I was pleased to see that both of these worthwhile organizations are still going strong and have done impressive work in support of their communities over the last ten years.
Clearing your donated, sold or discarded hard drives of sensitive information isn’t just good practice, it’s now also required by law. Effective June 1, 2005, the Federal Trade Commission’s Disposal Rule 16 CFR Part 682, requires businesses—including lawyers and law firms—to take reasonable measures to dispose of sensitive information derived from credit reports and background checks so that the information cannot practicably be read or reconstructed. The Rule, which applies to both paper and digital media, requires implementing and monitoring compliance with disposal policies and procedures for this information. Comments to the rule suggest using disc wiping utilities, but also offer that electronic media may be economically disposed of by “simply smashing the material with a hammer.” Sounds like a great stress reliever, but don’t forget your safety goggles!

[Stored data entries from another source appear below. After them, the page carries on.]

-- ==== Sys2Proof/Machine/HostPort.lean ====
section
/-! DEFINITION. HostPort: the host operations, the whole interface of the block (60_exceptions.md rule R134), each happening
wholly between cycles, and their interleaving with cycles (20_memory.md rule R39). A LoadROM is allowed once, before the first
cycle, and a failed one forbids cycles (70_reset_and_hazards.md rules R151, R153): what the host may still do is the `phase` of
a `Session`, beside the machine and no part of it (R25; log entry 11). -/

namespace Sys2Proof.Machine

/-- `Reset()` (R150): every piece of state at its reset value. The parameters stay, and the count of draws goes on, since the
random generator is the host's and is not reset (R25; log entry 12). -/
def hostReset (s : State) : State := { State.resetWith s.cfg with draws := s.draws }

/-- What the host has done since the last Reset, as far as it decides what it may do next (R151, R153). -/
inductive LoadPhase where
  /-- neither LoadROM nor Cycle: LoadROM is allowed -/
  | awaitingLoad
  /-- a ROM was loaded, or a cycle has run: LoadROM is refused (R39, S10) -/
  | closed
  /-- LoadROM answered RomTooLarge: LoadROM and Cycle are refused (U5) -/
  | failed
deriving DecidableEq, Repr

/-- The machine as the host holds it. -/
structure Session where
  machine : State
  phase : LoadPhase
deriving DecidableEq, Repr

/-- Right after the first Reset, under the parameters `c`. -/
def Session.start (c : Config) : Session := ⟨State.resetWith c, .awaitingLoad⟩

/-- `SetKey(k, pressed)` (R19, R134): only the latch k changes. -/
def setKey (k : Reg) (pressed : Bool) (s : State) : State :=
  { s with key := if pressed then s.key ||| BitVec.twoPow 16 k.val else s.key &&& ~~~ BitVec.twoPow 16 k.val }

/-- `clear_dirty()` (R108). -/
def clearDirty (s : State) : State := { s with dirty := false }

/-- `sound_active()` (R20, R132). -/
def soundActive (s : State) : Bool := s.st != 0

/-- `get_pixel(row, col)` inside the grid (R107). -/
def pixelAt (s : State) (row col : Nat) : Option Bool :=
  if h : row < 32 ∧ col < 64 then some (s.fb.pixel ⟨row, h.1⟩ ⟨col, h.2⟩) else none

/-- The host operations of R134. -/
inductive HostOp where
  | reset
  | loadRom (bytes : List Byte)
  | cycle
  | setKey (k : Reg) (pressed : Bool)
  | getPixel (row col : Nat)
  | dirty
  | clearDirty
  | soundActive
  | fault
  | unknownReport
deriving DecidableEq, Repr

/-- What a host operation answers. -/
inductive Reply where
  /-- the operation is done and answers nothing -/
  | done
  /-- LoadROM copied the image -/
  | loaded
  /-- LoadROM refused an over-long image whole (R126, R153) -/
  | romTooLarge
  /-- the bit asked for -/
  | bit (b : Bool)
  /-- FAULT -/
  | faultRecord (r : FaultRecord)
  /-- UNK -/
  | unknownRecord (r : UnknownRecord)
deriving DecidableEq, Repr

/-- `LoadROM(bytes)` (R153): once, before the first cycle; an over-long image changes no byte; else the bytes go to 0x200 upward. -/
def loadRom (bytes : List Byte) (p : Session) : Host.Outcome (Session × Reply) Fault Refusal :=
  match p.phase with
  | .awaitingLoad =>
    if p.machine.cfg.memSize < 0x200 + bytes.length then .next (⟨p.machine, .failed⟩, .romTooLarge)
    else .next (⟨p.machine.writeBytes 0x200 bytes, .closed⟩, .loaded)
  | .closed => .refused .loadOutsideReset
  | .failed => .refused .loadOutsideReset

/-- `Cycle(rnd)` as a host operation: a step that answers nothing and after which no ROM is loaded, refused after a failed load
(R39, R151, U5). -/
def cycleOp (p : Session) : Host.Outcome (Session × Reply) Fault Refusal :=
  if p.phase = .failed then .refused .loadFailed
  else
    match step p.machine with
    | .next t => .next (⟨t, .closed⟩, .done)
    | .fault r => .fault r
    | .refused r => .refused r

/-- `n` cycles, one after another, stopping at a fault or a refusal (R8). -/
def runCycles : Nat → State → Host.Outcome State Fault Refusal
  | 0, s => .next s
  | n + 1, s =>
    match step s with
    | .next t => runCycles n t
    | .fault r => .fault r
    | .refused r => .refused r

/-- One host operation: the session after it and its answer (R134). -/
def hostStep (op : HostOp) (p : Session) : Host.Outcome (Session × Reply) Fault Refusal :=
  match op with
  | .reset => .next (⟨hostReset p.machine, .awaitingLoad⟩, .done)
  | .loadRom bytes => loadRom bytes p
  | .cycle => cycleOp p
  | .setKey k pressed => .next ({ p with machine := setKey k pressed p.machine }, .done)
  | .getPixel row col =>
    match pixelAt p.machine row col with
    | some b => .next (p, .bit b)
    | none => .refused (.pixelOutsideGrid row col)
  | .dirty => .next (p, .bit p.machine.dirty)
  | .clearDirty => .next ({ p with machine := clearDirty p.machine }, .done)
  | .soundActive => .next (p, .bit (soundActive p.machine))
  | .fault => .next (p, .faultRecord p.machine.fault)
  | .unknownReport => .next (p, .unknownRecord p.machine.unk)

/-- Host operations and cycles, one after another, whole (R38, R39). -/
def hostRun : List HostOp → Session → Host.Outcome Session Fault Refusal
  | [], p => .next p
  | op :: ops, p =>
    match hostStep op p with
    | .next r => hostRun ops r.1
    | .fault r => .fault r
    | .refused r => .refused r

/-- The boot order (R151): Reset, then LoadROM, which must succeed; a machine whose load failed is not run (U5). -/
def boot (c : Config) (rom : List Byte) : Host.Outcome Session Fault Refusal :=
  match loadRom rom (Session.start c) with
  | .next (p, .loaded) => .next p
  | .next (_, _) => .fault .romTooLarge
  | .fault r => .fault r
  | .refused r => .refused r

end Sys2Proof.Machine
end

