-- ==== Sys2Proof/Tests/Slice0.lean ====
section
/-! SUPPORT. Slice0: the model's own tests. Words and expected results are those of 95_test_vectors.md (Part 1 and Part 2), which
derives them from the rules. Then, for each obligation with hypotheses, a concrete state that meets them, clause by clause. -/

namespace Sys2Proof.Machine.Tests

/-- The outcome is a next state with the property `p`. -/
def gives (o : Host.Outcome State Fault Refusal) (p : State → Bool) : Bool :=
  match o with
  | .next t => p t
  | .fault _ => false
  | .refused _ => false

/-- One cycle of the word `w`, placed at PC. -/
def runs (s : State) (w : Nat) (p : State → Bool) : Bool := gives (step (s.withFetchWord 16 w)) p

/-- The outcome is a next state, the one given by `p`, that raised this record. -/
def raisedAs (cause : BitVec 3) (word pc : Word) (t : State) : Bool := decide (t.fault = ⟨true, cause, word, pc⟩)

/-- The state right after reset, and registers set on it. -/
def base : State := State.reset
def with1 (x : Reg) (a : Byte) : State := base.setV x a
def with2 (x : Reg) (a : Byte) (y : Reg) (b : Byte) : State := (base.setV x a).setV y b
def withI (s : State) (i : Word) : State := { s with i := i }

/-! ### Decoding: one word for each constructor (95_test_vectors.md Part 2 section 1) -/

theorem test_decode_cls : decodeWord 0x00E0 = .ok .cls := by decide
theorem test_decode_ret : decodeWord 0x00EE = .ok .ret := by decide
theorem test_decode_jp : decodeWord 0x1234 = .ok (.jpAddr 0x234) := by decide
theorem test_decode_call : decodeWord 0x2FFF = .ok (.callAddr 0xFFF) := by decide
theorem test_decode_se_byte : decodeWord 0x3A42 = .ok (.seVxNN 0xA 0x42) := by decide
theorem test_decode_sne_byte : decodeWord 0x4A42 = .ok (.sneVxNN 0xA 0x42) := by decide
theorem test_decode_se_reg : decodeWord 0x5AB0 = .ok (.seVxVy 0xA 0xB) ∧ decodeWord 0x5AB7 = .ok (.seVxVy 0xA 0xB) := by decide
theorem test_decode_ld_byte : decodeWord 0x6F01 = .ok (.ldVxNN 0xF 0x01) := by decide
theorem test_decode_add_byte : decodeWord 0x7003 = .ok (.addVxNN 0 0x03) := by decide
theorem test_decode_family8 :
    decodeWord 0x8AB0 = .ok (.ldVxVy 0xA 0xB) ∧ decodeWord 0x8AB1 = .ok (.orVxVy 0xA 0xB) ∧
    decodeWord 0x8AB2 = .ok (.andVxVy 0xA 0xB) ∧ decodeWord 0x8AB3 = .ok (.xorVxVy 0xA 0xB) ∧
    decodeWord 0x8AB4 = .ok (.addVxVy 0xA 0xB) ∧ decodeWord 0x8AB5 = .ok (.subVxVy 0xA 0xB) ∧
    decodeWord 0x8AB6 = .ok (.shrVx 0xA) ∧ decodeWord 0x8AB7 = .ok (.subnVxVy 0xA 0xB) ∧
    decodeWord 0x8ABE = .ok (.shlVx 0xA) := by decide
theorem test_decode_sne_reg : decodeWord 0x9AB0 = .ok (.sneVxVy 0xA 0xB) ∧ decodeWord 0x9ABF = .ok (.sneVxVy 0xA 0xB) := by decide
theorem test_decode_ld_i : decodeWord 0xA123 = .ok (.ldIAddr 0x123) := by decide
theorem test_decode_jp_v0 : decodeWord 0xBFFF = .ok (.jpV0Addr 0xFFF) := by decide
theorem test_decode_rnd : decodeWord 0xC2FF = .ok (.rndVxNN 2 0xFF) := by decide
theorem test_decode_drw : decodeWord 0xD12F = .ok (.drwVxVyN 1 2 0xF) ∧ decodeWord 0xD120 = .ok (.drwVxVyN 1 2 0) := by decide
theorem test_decode_familyE : decodeWord 0xE19E = .ok (.skpVx 1) ∧ decodeWord 0xE1A1 = .ok (.sknpVx 1) := by decide
theorem test_decode_familyF :
    decodeWord 0xF107 = .ok (.ldVxDT 1) ∧ decodeWord 0xFF0A = .ok (.ldVxK 0xF) ∧ decodeWord 0xF115 = .ok (.ldDTVx 1) ∧
    decodeWord 0xF118 = .ok (.ldSTVx 1) ∧ decodeWord 0xF11E = .ok (.addIVx 1) ∧ decodeWord 0xF129 = .ok (.ldFVx 1) ∧
    decodeWord 0xF133 = .ok (.ldBVx 1) ∧ decodeWord 0xF155 = .ok (.ldMemVx 1) ∧ decodeWord 0xF165 = .ok (.ldVxMem 1) := by
  decide

/-- Unknown words, rejected by the name of their family. -/
theorem test_decode_unknown :
    decodeWord 0x0000 = .error (.unknownFamily0 0x0000) ∧ decodeWord 0x00E1 = .error (.unknownFamily0 0x00E1) ∧
    decodeWord 0x01E0 = .error (.unknownFamily0 0x01E0) ∧ decodeWord 0x0123 = .error (.unknownFamily0 0x0123) ∧
    decodeWord 0x8AB8 = .error (.unknownFamily8 0x8AB8) ∧ decodeWord 0x8ABF = .error (.unknownFamily8 0x8ABF) ∧
    decodeWord 0xE19F = .error (.unknownFamilyE 0xE19F) ∧ decodeWord 0xE100 = .error (.unknownFamilyE 0xE100) ∧
    decodeWord 0xF100 = .error (.unknownFamilyF 0xF100) ∧ decodeWord 0xF175 = .error (.unknownFamilyF 0xF175) := by decide

/-- Too few bytes for a word, and a stream with more behind it (R45); the table numbering is the word itself. -/
theorem test_decode_bytes :
    decodeBytes [0x60] = .error .truncated ∧ decodeBytes [0x60, 0x05, 0x70] = .ok (.ldVxNN 0 5, [0x70]) ∧
    decodeTableWord 16 0xD12F = some (.drwVxVyN 1 2 0xF) ∧ decodeTableWord 16 0x8AB8 = none := by decide

/-- EX11: the fields of D12F. -/
theorem test_fields :
    fieldFam 0xD12F = 0xD ∧ fieldX 0xD12F = 1 ∧ fieldY 0xD12F = 2 ∧ fieldN 0xD12F = 0xF ∧ fieldNN 0xD12F = 0x2F ∧
    fieldNNN 0xD12F = 0x12F := by decide

/-! ### WellFormed: an ill-formed term for each check -/

theorem test_wf_standard : standardConfig.wellFormed = true := by decide
theorem test_wf_memory_too_small : ({ standardConfig with memSize := 4095 } : Config).wellFormed = false := by decide
theorem test_wf_memory_too_large : ({ standardConfig with memSize := 65537 } : Config).wellFormed = false := by decide
theorem test_wf_font_too_high : ({ standardConfig with fontBase := 0x1B1 } : Config).wellFormed = false := by decide
theorem test_wf_no_period : ({ standardConfig with tickPeriod := 0 } : Config).wellFormed = false := by decide
theorem test_wf_unpressed_pick : ({ standardConfig with keyPick := [(0x0081, 3)] } : Config).wellFormed = false := by decide
theorem test_wf_bounds :
    ({ standardConfig with memSize := 65536, fontBase := 0x1B0, tickPeriod := 1, keyPick := [(0x0081, 7)] } :
      Config).wellFormed = true := by decide

/-! ### Control transfer (Part 2 section 2) -/

theorem test_ret : runs { base with sp := 1, stack := base.stack.set 0 0x0ABC } 0x00EE
    (fun t => t.sp == 0 && t.pc == 0x0ABC) = true := by decide
theorem test_ret_empty : runs base 0x00EE (fun t => raisedAs 3 0x00EE 0x200 t && t.pc == 0x200 && t.tick == 2) = true := by decide
theorem test_jp : runs base 0x1201 (fun t => t.pc == 0x201) = true := by decide
theorem test_call_last : runs { base with sp := 15 } 0x2300
    (fun t => t.sp == 16 && t.pc == 0x300 && t.stackAt 15 == 0x202) = true := by decide
theorem test_call_full : runs { base with sp := 16 } 0x2300 (fun t => raisedAs 2 0x2300 0x200 t && t.sp == 16) = true := by decide
theorem test_se_byte : runs (with1 3 0x2A) 0x332A (fun t => t.pc == 0x204) = true := by decide
theorem test_se_byte_differs : runs (with1 3 0x2B) 0x332A (fun t => t.pc == 0x202) = true := by decide
theorem test_sne_byte : runs (with1 3 0x2B) 0x432A (fun t => t.pc == 0x204) = true := by decide
theorem test_se_reg : runs (with2 1 7 2 8) 0x5120 (fun t => t.pc == 0x202) = true := by decide
theorem test_se_reg_same : runs (with1 1 7) 0x5110 (fun t => t.pc == 0x204) = true := by decide
theorem test_sne_reg : runs (with2 1 7 2 8) 0x9120 (fun t => t.pc == 0x204) = true := by decide
theorem test_jp_v0 : runs (with1 0 0xFF) 0xBFFF (fun t => t.pc == 0x10FE) = true := by decide
theorem test_skip_wraps : runs { base with cfg := { standardConfig with memSize := 65536 }, pc := 0xFFFC } 0x3000
    (fun t => t.pc == 0) = true := by decide
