-- ==== Sys2Proof/Machine/FrameUnit.lean ====
section
/-! DEFINITION. The frame formatter and parser FF (41_frame.md): FRAME_NEW, FRAME_PACK, FRAME_UNPACK. -/

namespace Sys2Proof.Machine

/-- The part of the Frame invariant that is about the record and the parameters alone: R21 (a) to (e). -/
def frameShape (p : Params) (f : Frame) : Bool :=
  f.sof == p.sofValue
    && f.eof == p.eofValue
    && f.payloadLen.toNat == f.payload.length
    && decide (f.payload.length ≤ p.maxPayloadLen.val)
    && decide (f.sequenceNum.toNat < 2 ^ p.seqBits.bits)

/-- The Frame invariant under a table, R21 (a) to (f), as a decidable check. -/
def frameInvariant (p : Params) (t : Table) (f : Frame) : Bool :=
  frameShape p f && f.crc32 == checksum t f.payload

/-- The Frame type of R21: the record with a proof of the check, under the parameters and the table it was made under
(41_frame.md R69). Two are equal when all eight fields are. -/
abbrev FrameValue (p : Params) (t : Table) : Type :=
  { f : Frame // frameInvariant p t f = true }

/-- FRAME_NEW's value (R60): the four range checks in operand order, then the table, then the Frame (R61). -/
def frameNew (s : State) (frameType datagramId sequenceNum : Nat) (payload : List Byte) : Except Error Frame :=
  if frameType > 255 then .error (.constructionError .frameTypeRange)
  else if datagramId > 0xFFFFFFFF then .error (.constructionError .datagramIdRange)
  else if sequenceNum ≥ 2 ^ s.params.seqBits.bits then .error (.constructionError .sequenceRange)
  else if payload.length > s.params.maxPayloadLen.val then .error (.constructionError .payloadTooLarge)
  else if s.tableValid = false then .error .tableNotBuilt
  else .ok
    { sof := s.params.sofValue
      frameType := BitVec.ofNat 8 frameType
      datagramId := BitVec.ofNat 32 datagramId
      sequenceNum := BitVec.ofNat 8 sequenceNum
      payloadLen := BitVec.ofNat 16 payload.length
      payload := payload
      crc32 := checksum s.table payload
      eof := s.params.eofValue }

/-- FRAME_NEW (R60). -/
def execFrameNew (frameType datagramId sequenceNum : Nat) (payload : List Byte) (s : State) :
    Host.Outcome State Fault Refusal :=
  .next (s.answer ((frameNew s frameType datagramId sequenceNum payload).map .frame))

/-- The wire bytes of a Frame value, in the order of R62 and at the offsets of 30_encoding.md R41. -/
def framePack (f : Frame) : List Byte :=
  [f.sof, f.frameType] ++ leBytes 4 f.datagramId.toNat ++ [f.sequenceNum] ++ leBytes 2 f.payloadLen.toNat
    ++ f.payload ++ leBytes 4 f.crc32.toNat ++ [f.eof]

/-- FRAME_PACK (R62): reads no state and has no error. Its operand is a Frame value: `fetch` refuses a record that is
none (R62 (c)), such as one whose payload no longer has its crc32 (70_reset_and_hazards.md R114). -/
def execFramePack (f : Frame) (s : State) : Host.Outcome State Fault Refusal :=
  .next (s.complete (.bytes (framePack f)))

/-- FRAME_UNPACK's value (R63): steps 1 to 9 in the rule's order (R64). -/
def frameUnpack (s : State) (b : List Byte) : Except Error Frame :=
  if b.length < Config.frameOverhead then .error (.parseError .shortBuffer)
  else if byteAt b 0 ≠ s.params.sofValue then .error (.parseError .badSOF)
  else
    let len := memRead b 7 2
    if len > s.params.maxPayloadLen.val then .error (.parseError .lengthField)
    else if b.length < Config.frameOverhead + len then .error (.parseError .shortBuffer)
    else if s.params.trailing = .reject ∧ b.length > Config.frameOverhead + len then
      .error (.parseError .trailingBytes)
    else if byteAt b (13 + len) ≠ s.params.eofValue then .error (.parseError .badEOF)
    else if (byteAt b 6).toNat ≥ 2 ^ s.params.seqBits.bits then .error (.parseError .sequenceRange)
    else if s.tableValid = false then .error .tableNotBuilt
    else
      let payload := slice b 9 (9 + len)
      let rxCrc := BitVec.ofNat 32 (memRead b (9 + len) 4)
      if checksum s.table payload ≠ rxCrc then .error .checksumFailure
      else .ok
        { sof := byteAt b 0
          frameType := byteAt b 1
          datagramId := BitVec.ofNat 32 (memRead b 2 4)
          sequenceNum := byteAt b 6
          payloadLen := BitVec.ofNat 16 len
          payload := payload
          crc32 := rxCrc
          eof := byteAt b (13 + len) }

/-- FRAME_UNPACK (R63). -/
def execFrameUnpack (b : List Byte) (s : State) : Host.Outcome State Fault Refusal :=
  .next (s.answer ((frameUnpack s b).map .frame))

end Sys2Proof.Machine
end

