-- ==== Sys2Proof/Tests/Slice0.lean ====
section
/-! SUPPORT. The model's own tests. Expected values are those of spec/95_test_vectors.md (the vector is named at each
test) or of the rule named there, under EX1 (00_scope.md R8). Then, for every obligation with hypotheses, a witness that
they can be met together, clause by clause at boundary values. -/

open Sys2Proof Sys2Proof.Machine Sys2Proof.Spec

namespace Sys2Proof.Tests

-- One test after another: evaluated side by side they need more memory than the check allows.
set_option Elab.async false

/-- EX1 with a table built from a polynomial. -/
def built (poly : Word) : State :=
  { State.reset with poly := poly, table := tableOf poly, tableValid := true }

/-- EX1 with its own polynomial. -/
def ex1 : State := built 0x04C11DB7

/-- A built EX1 state with SEQ_BITS = 3. -/
def seq3 : State := { ex1 with params := { Params.ex1 with seqBits := .three } }

/-- A built EX1 state with FRAME_TRAILING_BYTES = reject. -/
def rejecting : State := { ex1 with params := { Params.ex1 with trailing := .reject } }

/-- The result an outcome leaves. -/
def resultOf : Host.Outcome State Fault Refusal → Option Result
  | .next t => t.result
  | _ => none

/-- V-FF-1: the Frame and its wire bytes. -/
def frameF : Frame := ⟨0xAA, 0x01, 0x12345678, 0x01, 0x0005, [1, 2, 3, 4, 5], 0x45DC841C, 0xBB⟩

def wireF : List Byte :=
  [0xAA, 0x01, 0x78, 0x56, 0x34, 0x12, 0x01, 0x05, 0x00, 0x01, 0x02, 0x03, 0x04, 0x05, 0x1C, 0x84, 0xDC, 0x45, 0xBB]

/-- V-AD-1: the record of a NACK with code 42 and message "bad". -/
def recordBad : List Byte := [0x01, 0x02, 0x2A, 0, 0, 0, 0x62, 0x61, 0x64] ++ List.replicate 253 0

/-- A frame of zero bytes (V-FF-2's, V-FF-6's shape): n payload bytes. -/
def zeros (n : Nat) : List Byte := List.replicate n 0

/-! ### Well-formedness: an ill-formed term for each check, and the boundary -/

theorem test_wf_sof : Frame.wellFormed Params.ex1 0x04C11DB7 { frameF with sof := 0xAB } = false := by decide +kernel
theorem test_wf_eof : Frame.wellFormed Params.ex1 0x04C11DB7 { frameF with eof := 0xAA } = false := by decide +kernel
theorem test_wf_len : Frame.wellFormed Params.ex1 0x04C11DB7 { frameF with payloadLen := 4 } = false := by decide +kernel
theorem test_wf_max :
    Frame.wellFormed { Params.ex1 with maxPayloadLen := 4 } 0x04C11DB7 frameF = false
      ∧ Frame.wellFormed { Params.ex1 with maxPayloadLen := 5 } 0x04C11DB7 frameF = true := by decide +kernel
theorem test_wf_seq :
    Frame.wellFormed { Params.ex1 with seqBits := .three } 0x04C11DB7 { frameF with sequenceNum := 8 } = false
      ∧ Frame.wellFormed { Params.ex1 with seqBits := .three } 0x04C11DB7 { frameF with sequenceNum := 7 } = true := by
  decide +kernel
/-- R21 (f): a stale checksum, another polynomial's Frame, and 40_checksum.md R57 (c)'s payload with crc32 0. -/
theorem test_wf_crc :
    Frame.wellFormed Params.ex1 0x04C11DB7 { frameF with payload := [0, 2, 3, 4, 5] } = false
      ∧ Frame.wellFormed Params.ex1 0x1EDC6F41 frameF = false
      ∧ Frame.wellFormed Params.ex1 0x04C11DB7
          { frameF with payloadLen := 4, payload := [0xFF, 0xFF, 0xFF, 0xFF], crc32 := 0 } = false := by decide +kernel
theorem test_wf_frame : (Instr.framePack frameF).wellFormed Params.ex1 0x04C11DB7 = true := by decide +kernel
theorem test_wf_ack_last_zero : (Ack.wellFormed ⟨0, 0, 0, [0x61, 0]⟩) = false := by decide
theorem test_wf_ack_length : (Ack.wellFormed ⟨0, 0, 0, List.replicate 257 1⟩) = false := by decide +kernel
theorem test_wf_ack_full : (Ack.wellFormed ⟨0, 0, 0, List.replicate 256 1⟩) = true := by decide +kernel

/-! ### Decoding: the select codes of 30_encoding.md R40, written bit by bit -/

/-- Ports with a different value on each, to see which one an operation takes. -/
def marked : Ports :=
  { poly := 0x04C11DB7, bytes := [9], frameType := 1, datagramId := 2, sequenceNum := 3, frame := frameF,
    madeUnder := 0x04C11DB7, ack := ⟨4, 5, 6, [7]⟩ }

theorem test_decode_buildTable : decode ⟨0b000, marked⟩ = .buildTable 0x04C11DB7 := by decide
theorem test_decode_checksum : decode ⟨0b001, marked⟩ = .checksum [9] := by decide
theorem test_decode_frameNew : decode ⟨0b010, marked⟩ = .frameNew 1 2 3 [9] := by decide
theorem test_decode_framePack : decode ⟨0b011, marked⟩ = .framePack frameF := by decide
theorem test_decode_frameUnpack : decode ⟨0b100, marked⟩ = .frameUnpack [9] := by decide
theorem test_decode_ackParse : decode ⟨0b101, marked⟩ = .ackParse [9] := by decide
theorem test_decode_ackIsAck : decode ⟨0b110, marked⟩ = .ackIsAck ⟨4, 5, 6, [7]⟩ := by decide
theorem test_decode_reserved : decode ⟨0b111, marked⟩ = .reserved7 := by decide

/-- Every table word runs as the first operation after reset. -/
theorem test_words_run :
    ∀ w < 8, (match step (State.reset.withFetchWord 8 w) with | .next _ => true | _ => false) = true := by decide
theorem test_short_word_refused : decodeTableWord 2 1 = none := by decide
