-- ==== Sys2Proof/Syntax.lean ====
section
/-! DEFINITION. The instruction type of the MH960: one constructor per row of spec/opcode_table.json.
An encoded instruction carries the fields of its word, in the order of the table; an event of the part
carries the agent or the outside input that it concerns (notes/assumptions/6.md). -/

namespace Sys2Proof

/-- What a partition create message carries (R401): cores of this package, other packages that hold cores of the
partition with how many, translation root (R301), fault queue header, records and capacity (R391), save region (R393), and host
ranges (R397). A required item that is missing is `none` (R429). -/
structure PartitionRequest where
  part : BitVec 16
  cores : List Nat
  otherPackages : List (Nat × Nat)
  root : Option (BitVec 64)
  faultQueue : Option (BitVec 64)
  faultBase : BitVec 64
  faultCap : BitVec 32
  saveRegion : Option (BitVec 64)
  saveHarts : Nat
  hostRanges : List (BitVec 64 × BitVec 64)
  deriving DecidableEq, Repr

/-- A counters message (R364, R366): configure one counter of a core or die, or ask for periodic snapshots. -/
inductive CounterRequest where
  | configure (onDie : Bool) (unit : Nat) (index : Nat) (event : BitVec 8) (filtered : Bool) (part : BitVec 16)
  | read (buffer : BitVec 64) (periodUs : Nat) (signal : BitVec 64)
  deriving DecidableEq, Repr

/-- A firmware image as the flash holds it (R403): its version, its SHAKE256 digest and its signature. -/
structure FirmwareImage where
  version : BitVec 32
  digest : BitVec 512
  signature : Nat
  deriving DecidableEq, Repr

/-- What another package asks of this one over Keavar (R400): an access to a home here, an atomic read-modify-write
in the operations of R212, or an `xinv` at domain scope. -/
inductive RemoteAccess where
  | load (addr : BitVec 52) (size : Nat)
  | store (addr : BitVec 52) (data : List (BitVec 8))
  | atomic (addr : BitVec 52) (size : Nat) (op : BitVec 4) (operand : BitVec 64)
  | cas (addr : BitVec 52) (size : Nat) (expected : BitVec 64) (value : BitVec 64)
  | sigadd (addr : BitVec 52) (addend : BitVec 64)
  | xinv (page : BitVec 64)
  deriving DecidableEq, Repr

Though the FTC requirement may still be news to you, the computer user of 2015 is better aware of the risks of identity theft than the user of ten years ago, yet much more vulnerable to risks old and new. Modern operating systems retain significantly more information than their predecessors and the average size of hard drives has grown ten- to one hundredfold in the last decade. The $150.00 40GB hard drive of 2005 is the $150.00 4TB drive of 2015. Today, a 32GB thumb drive is deemed a disposable; it’s the modern floppy disc.
The prevalence of sophisticated mobile devices has significantly remapped the distribution of sensitive personal data over the last decade. Fortunately, most mobile devices make it simple to destroy content and restore to factory settings. As well, sensitive data may reside in places over over which you have no physical dominion, like Google, Dropbox or other Cloud service providers. When giving away computers, be sure the computer is not still capable of automatically connecting to your cloud resources. Remember, it’s common for our devices to retain passwords and cookies supporting “keep me logged in” capabilities.